/-! ### writePartly -/

@[simp] theorem State.writePartly_resetAsserted (s : State) (b : Burst) :
    (s.writePartly b).resetAsserted = s.resetAsserted := rfl
@[simp] theorem State.writePartly_host (s : State) (b : Burst) : (s.writePartly b).host = s.host := rfl
@[simp] theorem State.writePartly_cmd (s : State) (b : Burst) : (s.writePartly b).cmd = s.cmd := rfl
@[simp] theorem State.writePartly_link (s : State) (b : Burst) : (s.writePartly b).link = s.link := rfl
@[simp] theorem State.writePartly_engine (s : State) (b : Burst) : (s.writePartly b).engine = s.engine := rfl
@[simp] theorem State.writePartly_cache (s : State) (b : Burst) : (s.writePartly b).cache = s.cache := rfl
@[simp] theorem State.writePartly_status (s : State) (b : Burst) : (s.writePartly b).status = s.status := rfl
@[simp] theorem State.writePartly_mover (s : State) (b : Burst) : (s.writePartly b).mover = s.mover := rfl
@[simp] theorem State.writePartly_port (s : State) (b : Burst) : (s.writePartly b).port = s.port := rfl
@[simp] theorem State.writePartly_retire (s : State) (b : Burst) : (s.writePartly b).retire = s.retire := rfl
@[simp] theorem State.writePartly_writer (s : State) (b : Burst) : (s.writePartly b).writer = s.writer := rfl
@[simp] theorem State.writePartly_mem (s : State) (b : Burst) :
    (s.writePartly b).mem = Memory.writeLanded (Config.landedWords s.free) 0 s.mem b.addr b.data := rfl
@[simp] theorem State.writePartly_nextMsg (s : State) (b : Burst) : (s.writePartly b).nextMsg = s.nextMsg := rfl
@[simp] theorem State.writePartly_free (s : State) (b : Burst) : (s.writePartly b).free = s.free + 1 := rfl
@[simp] theorem State.writePartly_pending (s : State) (b : Burst) : (s.writePartly b).pending = s.pending := rfl

/-! ### presentEntry -/

@[simp] theorem State.presentEntry_resetAsserted (s : State) (ev : Event) :
    (s.presentEntry ev).resetAsserted = s.resetAsserted := rfl
@[simp] theorem State.presentEntry_host (s : State) (ev : Event) : (s.presentEntry ev).host = s.host := rfl
@[simp] theorem State.presentEntry_cmd (s : State) (ev : Event) : (s.presentEntry ev).cmd = s.cmd := rfl
@[simp] theorem State.presentEntry_link (s : State) (ev : Event) : (s.presentEntry ev).link = s.link := rfl
@[simp] theorem State.presentEntry_engine (s : State) (ev : Event) : (s.presentEntry ev).engine = s.engine := rfl
@[simp] theorem State.presentEntry_cache (s : State) (ev : Event) : (s.presentEntry ev).cache = s.cache := rfl
@[simp] theorem State.presentEntry_status (s : State) (ev : Event) : (s.presentEntry ev).status = s.status := rfl
@[simp] theorem State.presentEntry_mover (s : State) (ev : Event) : (s.presentEntry ev).mover = s.mover := rfl
@[simp] theorem State.presentEntry_port (s : State) (ev : Event) :
    (s.presentEntry ev).port = { s.port with writer := some (s.writer.entryBurst (s.writer.forms s.link ev).2) } := rfl
@[simp] theorem State.presentEntry_retire (s : State) (ev : Event) : (s.presentEntry ev).retire = s.retire := rfl
@[simp] theorem State.presentEntry_writer (s : State) (ev : Event) :
    (s.presentEntry ev).writer = { s.writer with writing := some (s.writer.forms s.link ev).1, fullPeriod := false } := rfl
@[simp] theorem State.presentEntry_mem (s : State) (ev : Event) : (s.presentEntry ev).mem = s.mem := rfl
@[simp] theorem State.presentEntry_nextMsg (s : State) (ev : Event) : (s.presentEntry ev).nextMsg = s.nextMsg := rfl
@[simp] theorem State.presentEntry_free (s : State) (ev : Event) : (s.presentEntry ev).free = s.free := rfl
@[simp] theorem State.presentEntry_pending (s : State) (ev : Event) : (s.presentEntry ev).pending = s.pending := rfl

/-! ### presentRecord -/

@[simp] theorem State.presentRecord_resetAsserted (s : State) (step : RetireStep) (a : Addr) (w : Word) :
    (s.presentRecord step a w).resetAsserted = s.resetAsserted := rfl
@[simp] theorem State.presentRecord_host (s : State) (step : RetireStep) (a : Addr) (w : Word) :
    (s.presentRecord step a w).host = s.host := rfl
@[simp] theorem State.presentRecord_cmd (s : State) (step : RetireStep) (a : Addr) (w : Word) :
    (s.presentRecord step a w).cmd = s.cmd := rfl
@[simp] theorem State.presentRecord_link (s : State) (step : RetireStep) (a : Addr) (w : Word) :
    (s.presentRecord step a w).link = s.link := rfl
@[simp] theorem State.presentRecord_engine (s : State) (step : RetireStep) (a : Addr) (w : Word) :
    (s.presentRecord step a w).engine = s.engine := rfl
@[simp] theorem State.presentRecord_cache (s : State) (step : RetireStep) (a : Addr) (w : Word) :
    (s.presentRecord step a w).cache = s.cache := rfl
@[simp] theorem State.presentRecord_status (s : State) (step : RetireStep) (a : Addr) (w : Word) :
    (s.presentRecord step a w).status = s.status := rfl
@[simp] theorem State.presentRecord_mover (s : State) (step : RetireStep) (a : Addr) (w : Word) :
    (s.presentRecord step a w).mover = s.mover := rfl
@[simp] theorem State.presentRecord_port (s : State) (step : RetireStep) (a : Addr) (w : Word) :
    (s.presentRecord step a w).port = { s.port with retire := some (recordBurst a w) } := rfl
@[simp] theorem State.presentRecord_retire (s : State) (step : RetireStep) (a : Addr) (w : Word) :
    (s.presentRecord step a w).retire = { s.retire with step := step } := rfl
@[simp] theorem State.presentRecord_writer (s : State) (step : RetireStep) (a : Addr) (w : Word) :
    (s.presentRecord step a w).writer = s.writer := rfl
@[simp] theorem State.presentRecord_mem (s : State) (step : RetireStep) (a : Addr) (w : Word) :
    (s.presentRecord step a w).mem = s.mem := rfl
@[simp] theorem State.presentRecord_nextMsg (s : State) (step : RetireStep) (a : Addr) (w : Word) :
    (s.presentRecord step a w).nextMsg = s.nextMsg := rfl
@[simp] theorem State.presentRecord_free (s : State) (step : RetireStep) (a : Addr) (w : Word) :
    (s.presentRecord step a w).free = s.free := rfl
@[simp] theorem State.presentRecord_pending (s : State) (step : RetireStep) (a : Addr) (w : Word) :
    (s.presentRecord step a w).pending = s.pending := rfl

Problem to solve:
All entries are to be copied exactly as they read.

Answer area:
/-! ### writePartly -/

@[simp] theorem State.writePartly_resetAsserted (s : State) (b : Burst) :
    (s.writePartly b).resetAsserted = s.resetAsserted := rfl
@[simp] theorem State.writePartly_host (s : State) (b : Burst) : (s.writePartly b).host = s.host := rfl
@[simp] theorem State.writePartly_cmd (s : State) (b : Burst) : (s.writePartly b).cmd = s.cmd := rfl
@[simp] theorem State.writePartly_link (s : State) (b : Burst) : (s.writePartly b).link = s.link := rfl
@[simp] theorem State.writePartly_engine (s : State) (b : Burst) : (s.writePartly b).engine = s.engine := rfl
@[simp] theorem State.writePartly_cache (s : State) (b : Burst) : (s.writePartly b).cache = s.cache := rfl
@[simp] theorem State.writePartly_status (s : State) (b : Burst) : (s.writePartly b).status = s.status := rfl
@[simp] theorem State.writePartly_mover (s : State) (b : Burst) : (s.writePartly b).mover = s.mover := rfl
@[simp] theorem State.writePartly_port (s : State) (b : Burst) : (s.writePartly b).port = s.port := rfl
@[simp] theorem State.writePartly_retire (s : State) (b : Burst) : (s.writePartly b).retire = s.retire := rfl
@[simp] theorem State.writePartly_writer (s : State) (b : Burst) : (s.writePartly b).writer = s.writer := rfl
@[simp] theorem State.writePartly_mem (s : State) (b : Burst) :
    (s.writePartly b).mem = Memory.writeLanded (Config.landedWords s.free) 0 s.mem b.addr b.data := rfl
@[simp] theorem State.writePartly_nextMsg (s : State) (b : Burst) : (s.writePartly b).nextMsg = s.nextMsg := rfl
@[simp] theorem State.writePartly_free (s : State) (b : Burst) : (s.writePartly b).free = s.free + 1 := rfl
@[simp] theorem State.writePartly_pending (s : State) (b : Burst) : (s.writePartly b).pending = s.pending := rfl

/-! ### presentEntry -/

@[simp] theorem State.presentEntry_resetAsserted (s : State) (ev : Event) :
    (s.presentEntry ev).resetAsserted = s.resetAsserted := rfl
@[simp] theorem State.presentEntry_host (s : State) (ev : Event) : (s.presentEntry ev).host = s.host := rfl
@[simp] theorem State.presentEntry_cmd (s : State) (ev : Event) : (s.presentEntry ev).cmd = s.cmd := rfl
@[simp] theorem State.presentEntry_link (s : State) (ev : Event) : (s.presentEntry ev).link = s.link := rfl
@[simp] theorem State.presentEntry_engine (s : State) (ev : Event) : (s.presentEntry ev).engine = s.engine := rfl
@[simp] theorem State.presentEntry_cache (s : State) (ev : Event) : (s.presentEntry ev).cache = s.cache := rfl
@[simp] theorem State.presentEntry_status (s : State) (ev : Event) : (s.presentEntry ev).status = s.status := rfl
@[simp] theorem State.presentEntry_mover (s : State) (ev : Event) : (s.presentEntry ev).mover = s.mover := rfl
@[simp] theorem State.presentEntry_port (s : State) (ev : Event) :
    (s.presentEntry ev).port = { s.port with writer := some (s.writer.entryBurst (s.writer.forms s.link ev).2) } := rfl
@[simp] theorem State.presentEntry_retire (s : State) (ev : Event) : (s.presentEntry ev).retire = s.retire := rfl
@[simp] theorem State.presentEntry_writer (s : State) (ev : Event) :
    (s.presentEntry ev).writer = { s.writer with writing := some (s.writer.forms s.link ev).1, fullPeriod := false } := rfl
@[simp] theorem State.presentEntry_mem (s : State) (ev : Event) : (s.presentEntry ev).mem = s.mem := rfl
@[simp] theorem State.presentEntry_nextMsg (s : State) (ev : Event) : (s.presentEntry ev).nextMsg = s.nextMsg := rfl
@[simp] theorem State.presentEntry_free (s : State) (ev : Event) : (s.presentEntry ev).free = s.free := rfl
@[simp] theorem State.presentEntry_pending (s : State) (ev : Event) : (s.presentEntry ev).pending = s.pending := rfl

/-! ### presentRecord -/

@[simp] theorem State.presentRecord_resetAsserted (s : State) (step : RetireStep) (a : Addr) (w : Word) :
    (s.presentRecord step a w).resetAsserted = s.resetAsserted := rfl
@[simp] theorem State.presentRecord_host (s : State) (step : RetireStep) (a : Addr) (w : Word) :
    (s.presentRecord step a w).host = s.host := rfl
@[simp] theorem State.presentRecord_cmd (s : State) (step : RetireStep) (a : Addr) (w : Word) :
    (s.presentRecord step a w).cmd = s.cmd := rfl
@[simp] theorem State.presentRecord_link (s : State) (step : RetireStep) (a : Addr) (w : Word) :
    (s.presentRecord step a w).link = s.link := rfl
@[simp] theorem State.presentRecord_engine (s : State) (step : RetireStep) (a : Addr) (w : Word) :
    (s.presentRecord step a w).engine = s.engine := rfl
@[simp] theorem State.presentRecord_cache (s : State) (step : RetireStep) (a : Addr) (w : Word) :
    (s.presentRecord step a w).cache = s.cache := rfl
@[simp] theorem State.presentRecord_status (s : State) (step : RetireStep) (a : Addr) (w : Word) :
    (s.presentRecord step a w).status = s.status := rfl
@[simp] theorem State.presentRecord_mover (s : State) (step : RetireStep) (a : Addr) (w : Word) :
    (s.presentRecord step a w).mover = s.mover := rfl
@[simp] theorem State.presentRecord_port (s : State) (step : RetireStep) (a : Addr) (w : Word) :
    (s.presentRecord step a w).port = { s.port with retire := some (recordBurst a w) } := rfl
@[simp] theorem State.presentRecord_retire (s : State) (step : RetireStep) (a : Addr) (w : Word) :
    (s.presentRecord step a w).retire = { s.retire with step := step } := rfl
@[simp] theorem State.presentRecord_writer (s : State) (step : RetireStep) (a : Addr) (w : Word) :
    (s.presentRecord step a w).writer = s.writer := rfl
@[simp] theorem State.presentRecord_mem (s : State) (step : RetireStep) (a : Addr) (w : Word) :
    (s.presentRecord step a w).mem = s.mem := rfl
@[simp] theorem State.presentRecord_nextMsg (s : State) (step : RetireStep) (a : Addr) (w : Word) :
    (s.presentRecord step a w).nextMsg = s.nextMsg := rfl
@[simp] theorem State.presentRecord_free (s : State) (step : RetireStep) (a : Addr) (w : Word) :
    (s.presentRecord step a w).free = s.free := rfl
@[simp] theorem State.presentRecord_pending (s : State) (step : RetireStep) (a : Addr) (w : Word) :
    (s.presentRecord step a w).pending = s.pending := rfl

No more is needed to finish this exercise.